* **Your objective**:
Each record should be written out exactly as it stands.

* **Listed records**:

- - - - - - -

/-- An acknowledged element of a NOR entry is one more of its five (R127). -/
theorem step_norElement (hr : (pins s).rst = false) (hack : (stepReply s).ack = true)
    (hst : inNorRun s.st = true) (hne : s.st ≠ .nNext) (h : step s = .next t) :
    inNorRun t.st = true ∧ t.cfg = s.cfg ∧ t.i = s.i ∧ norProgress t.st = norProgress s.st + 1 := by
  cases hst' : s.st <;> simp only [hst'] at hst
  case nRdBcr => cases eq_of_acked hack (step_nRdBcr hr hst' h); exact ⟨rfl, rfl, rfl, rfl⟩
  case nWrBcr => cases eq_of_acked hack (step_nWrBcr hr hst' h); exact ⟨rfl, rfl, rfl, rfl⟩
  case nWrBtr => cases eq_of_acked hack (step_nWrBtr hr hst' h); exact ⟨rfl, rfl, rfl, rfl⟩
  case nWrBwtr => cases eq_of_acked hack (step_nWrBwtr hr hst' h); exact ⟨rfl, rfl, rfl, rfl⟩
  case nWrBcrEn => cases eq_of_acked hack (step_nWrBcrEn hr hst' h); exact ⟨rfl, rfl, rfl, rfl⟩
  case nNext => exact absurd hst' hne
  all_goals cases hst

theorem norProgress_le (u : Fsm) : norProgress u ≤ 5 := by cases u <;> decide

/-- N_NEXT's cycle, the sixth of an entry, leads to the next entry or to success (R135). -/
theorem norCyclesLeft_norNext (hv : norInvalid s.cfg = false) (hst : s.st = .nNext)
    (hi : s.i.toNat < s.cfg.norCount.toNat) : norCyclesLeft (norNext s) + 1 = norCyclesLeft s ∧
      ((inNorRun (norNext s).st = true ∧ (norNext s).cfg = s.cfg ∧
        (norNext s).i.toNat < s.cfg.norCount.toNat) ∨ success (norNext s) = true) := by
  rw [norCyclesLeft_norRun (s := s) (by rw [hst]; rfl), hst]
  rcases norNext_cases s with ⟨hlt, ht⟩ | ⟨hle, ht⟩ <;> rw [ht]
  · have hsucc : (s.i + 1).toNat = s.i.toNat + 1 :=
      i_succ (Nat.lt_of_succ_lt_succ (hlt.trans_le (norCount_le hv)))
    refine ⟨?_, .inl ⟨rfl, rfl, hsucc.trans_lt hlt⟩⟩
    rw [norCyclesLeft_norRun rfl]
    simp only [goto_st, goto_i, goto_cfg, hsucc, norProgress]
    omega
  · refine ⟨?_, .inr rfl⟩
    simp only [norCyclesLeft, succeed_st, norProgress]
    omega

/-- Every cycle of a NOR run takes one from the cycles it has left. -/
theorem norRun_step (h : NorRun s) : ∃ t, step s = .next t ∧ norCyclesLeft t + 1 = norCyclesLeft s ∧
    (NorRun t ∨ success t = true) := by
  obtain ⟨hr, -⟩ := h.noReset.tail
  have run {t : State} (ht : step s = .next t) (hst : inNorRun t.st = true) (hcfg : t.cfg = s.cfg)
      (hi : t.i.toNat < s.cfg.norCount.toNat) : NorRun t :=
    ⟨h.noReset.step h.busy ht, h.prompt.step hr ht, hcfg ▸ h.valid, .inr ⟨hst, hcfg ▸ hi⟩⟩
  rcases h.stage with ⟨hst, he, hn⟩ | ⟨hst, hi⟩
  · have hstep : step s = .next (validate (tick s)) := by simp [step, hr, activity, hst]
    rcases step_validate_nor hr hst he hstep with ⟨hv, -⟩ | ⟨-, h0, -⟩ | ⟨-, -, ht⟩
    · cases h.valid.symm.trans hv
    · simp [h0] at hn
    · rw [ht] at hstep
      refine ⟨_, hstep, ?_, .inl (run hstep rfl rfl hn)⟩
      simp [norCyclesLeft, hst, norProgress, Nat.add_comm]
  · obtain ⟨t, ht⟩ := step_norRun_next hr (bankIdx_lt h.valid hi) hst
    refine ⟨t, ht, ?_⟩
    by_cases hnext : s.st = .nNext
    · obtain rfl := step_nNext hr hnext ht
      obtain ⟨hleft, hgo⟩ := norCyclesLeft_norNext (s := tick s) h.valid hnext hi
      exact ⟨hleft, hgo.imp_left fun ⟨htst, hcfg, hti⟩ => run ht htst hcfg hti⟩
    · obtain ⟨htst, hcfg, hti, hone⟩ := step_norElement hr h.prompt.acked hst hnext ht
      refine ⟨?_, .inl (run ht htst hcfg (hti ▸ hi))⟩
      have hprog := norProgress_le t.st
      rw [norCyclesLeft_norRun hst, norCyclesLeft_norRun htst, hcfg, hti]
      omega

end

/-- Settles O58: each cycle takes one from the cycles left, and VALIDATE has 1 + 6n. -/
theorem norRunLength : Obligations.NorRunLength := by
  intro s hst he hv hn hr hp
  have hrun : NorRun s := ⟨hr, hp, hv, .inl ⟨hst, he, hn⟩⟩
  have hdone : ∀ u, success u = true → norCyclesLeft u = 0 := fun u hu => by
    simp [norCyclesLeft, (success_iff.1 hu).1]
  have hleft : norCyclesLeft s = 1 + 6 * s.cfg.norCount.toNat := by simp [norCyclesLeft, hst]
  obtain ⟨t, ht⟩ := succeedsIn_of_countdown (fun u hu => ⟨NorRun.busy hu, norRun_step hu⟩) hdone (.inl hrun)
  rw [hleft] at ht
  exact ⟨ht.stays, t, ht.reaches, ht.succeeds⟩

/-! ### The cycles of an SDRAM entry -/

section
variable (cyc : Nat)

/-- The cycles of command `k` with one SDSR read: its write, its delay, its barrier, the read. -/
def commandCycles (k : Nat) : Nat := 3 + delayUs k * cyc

- - - - - - -

* **Answer section**:
/-- An acknowledged element of a NOR entry is one more of its five (R127). -/
theorem step_norElement (hr : (pins s).rst = false) (hack : (stepReply s).ack = true)
    (hst : inNorRun s.st = true) (hne : s.st ≠ .nNext) (h : step s = .next t) :
    inNorRun t.st = true ∧ t.cfg = s.cfg ∧ t.i = s.i ∧ norProgress t.st = norProgress s.st + 1 := by
  cases hst' : s.st <;> simp only [hst'] at hst
  case nRdBcr => cases eq_of_acked hack (step_nRdBcr hr hst' h); exact ⟨rfl, rfl, rfl, rfl⟩
  case nWrBcr => cases eq_of_acked hack (step_nWrBcr hr hst' h); exact ⟨rfl, rfl, rfl, rfl⟩
  case nWrBtr => cases eq_of_acked hack (step_nWrBtr hr hst' h); exact ⟨rfl, rfl, rfl, rfl⟩
  case nWrBwtr => cases eq_of_acked hack (step_nWrBwtr hr hst' h); exact ⟨rfl, rfl, rfl, rfl⟩
  case nWrBcrEn => cases eq_of_acked hack (step_nWrBcrEn hr hst' h); exact ⟨rfl, rfl, rfl, rfl⟩
  case nNext => exact absurd hst' hne
  all_goals cases hst

theorem norProgress_le (u : Fsm) : norProgress u ≤ 5 := by cases u <;> decide

/-- N_NEXT's cycle, the sixth of an entry, leads to the next entry or to success (R135). -/
theorem norCyclesLeft_norNext (hv : norInvalid s.cfg = false) (hst : s.st = .nNext)
    (hi : s.i.toNat < s.cfg.norCount.toNat) : norCyclesLeft (norNext s) + 1 = norCyclesLeft s ∧
      ((inNorRun (norNext s).st = true ∧ (norNext s).cfg = s.cfg ∧
        (norNext s).i.toNat < s.cfg.norCount.toNat) ∨ success (norNext s) = true) := by
  rw [norCyclesLeft_norRun (s := s) (by rw [hst]; rfl), hst]
  rcases norNext_cases s with ⟨hlt, ht⟩ | ⟨hle, ht⟩ <;> rw [ht]
  · have hsucc : (s.i + 1).toNat = s.i.toNat + 1 :=
      i_succ (Nat.lt_of_succ_lt_succ (hlt.trans_le (norCount_le hv)))
    refine ⟨?_, .inl ⟨rfl, rfl, hsucc.trans_lt hlt⟩⟩
    rw [norCyclesLeft_norRun rfl]
    simp only [goto_st, goto_i, goto_cfg, hsucc, norProgress]
    omega
  · refine ⟨?_, .inr rfl⟩
    simp only [norCyclesLeft, succeed_st, norProgress]
    omega

/-- Every cycle of a NOR run takes one from the cycles it has left. -/
theorem norRun_step (h : NorRun s) : ∃ t, step s = .next t ∧ norCyclesLeft t + 1 = norCyclesLeft s ∧
    (NorRun t ∨ success t = true) := by
  obtain ⟨hr, -⟩ := h.noReset.tail
  have run {t : State} (ht : step s = .next t) (hst : inNorRun t.st = true) (hcfg : t.cfg = s.cfg)
      (hi : t.i.toNat < s.cfg.norCount.toNat) : NorRun t :=
    ⟨h.noReset.step h.busy ht, h.prompt.step hr ht, hcfg ▸ h.valid, .inr ⟨hst, hcfg ▸ hi⟩⟩
  rcases h.stage with ⟨hst, he, hn⟩ | ⟨hst, hi⟩
  · have hstep : step s = .next (validate (tick s)) := by simp [step, hr, activity, hst]
    rcases step_validate_nor hr hst he hstep with ⟨hv, -⟩ | ⟨-, h0, -⟩ | ⟨-, -, ht⟩
    · cases h.valid.symm.trans hv
    · simp [h0] at hn
    · rw [ht] at hstep
      refine ⟨_, hstep, ?_, .inl (run hstep rfl rfl hn)⟩
      simp [norCyclesLeft, hst, norProgress, Nat.add_comm]
  · obtain ⟨t, ht⟩ := step_norRun_next hr (bankIdx_lt h.valid hi) hst
    refine ⟨t, ht, ?_⟩
    by_cases hnext : s.st = .nNext
    · obtain rfl := step_nNext hr hnext ht
      obtain ⟨hleft, hgo⟩ := norCyclesLeft_norNext (s := tick s) h.valid hnext hi
      exact ⟨hleft, hgo.imp_left fun ⟨htst, hcfg, hti⟩ => run ht htst hcfg hti⟩
    · obtain ⟨htst, hcfg, hti, hone⟩ := step_norElement hr h.prompt.acked hst hnext ht
      refine ⟨?_, .inl (run ht htst hcfg (hti ▸ hi))⟩
      have hprog := norProgress_le t.st
      rw [norCyclesLeft_norRun hst, norCyclesLeft_norRun htst, hcfg, hti]
      omega

end

/-- Settles O58: each cycle takes one from the cycles left, and VALIDATE has 1 + 6n. -/
theorem norRunLength : Obligations.NorRunLength := by
  intro s hst he hv hn hr hp
  have hrun : NorRun s := ⟨hr, hp, hv, .inl ⟨hst, he, hn⟩⟩
  have hdone : ∀ u, success u = true → norCyclesLeft u = 0 := fun u hu => by
    simp [norCyclesLeft, (success_iff.1 hu).1]
  have hleft : norCyclesLeft s = 1 + 6 * s.cfg.norCount.toNat := by simp [norCyclesLeft, hst]
  obtain ⟨t, ht⟩ := succeedsIn_of_countdown (fun u hu => ⟨NorRun.busy hu, norRun_step hu⟩) hdone (.inl hrun)
  rw [hleft] at ht
  exact ⟨ht.stays, t, ht.reaches, ht.succeeds⟩

/-! ### The cycles of an SDRAM entry -/

section
variable (cyc : Nat)

/-- The cycles of command `k` with one SDSR read: its write, its delay, its barrier, the read. -/
def commandCycles (k : Nat) : Nat := 3 + delayUs k * cyc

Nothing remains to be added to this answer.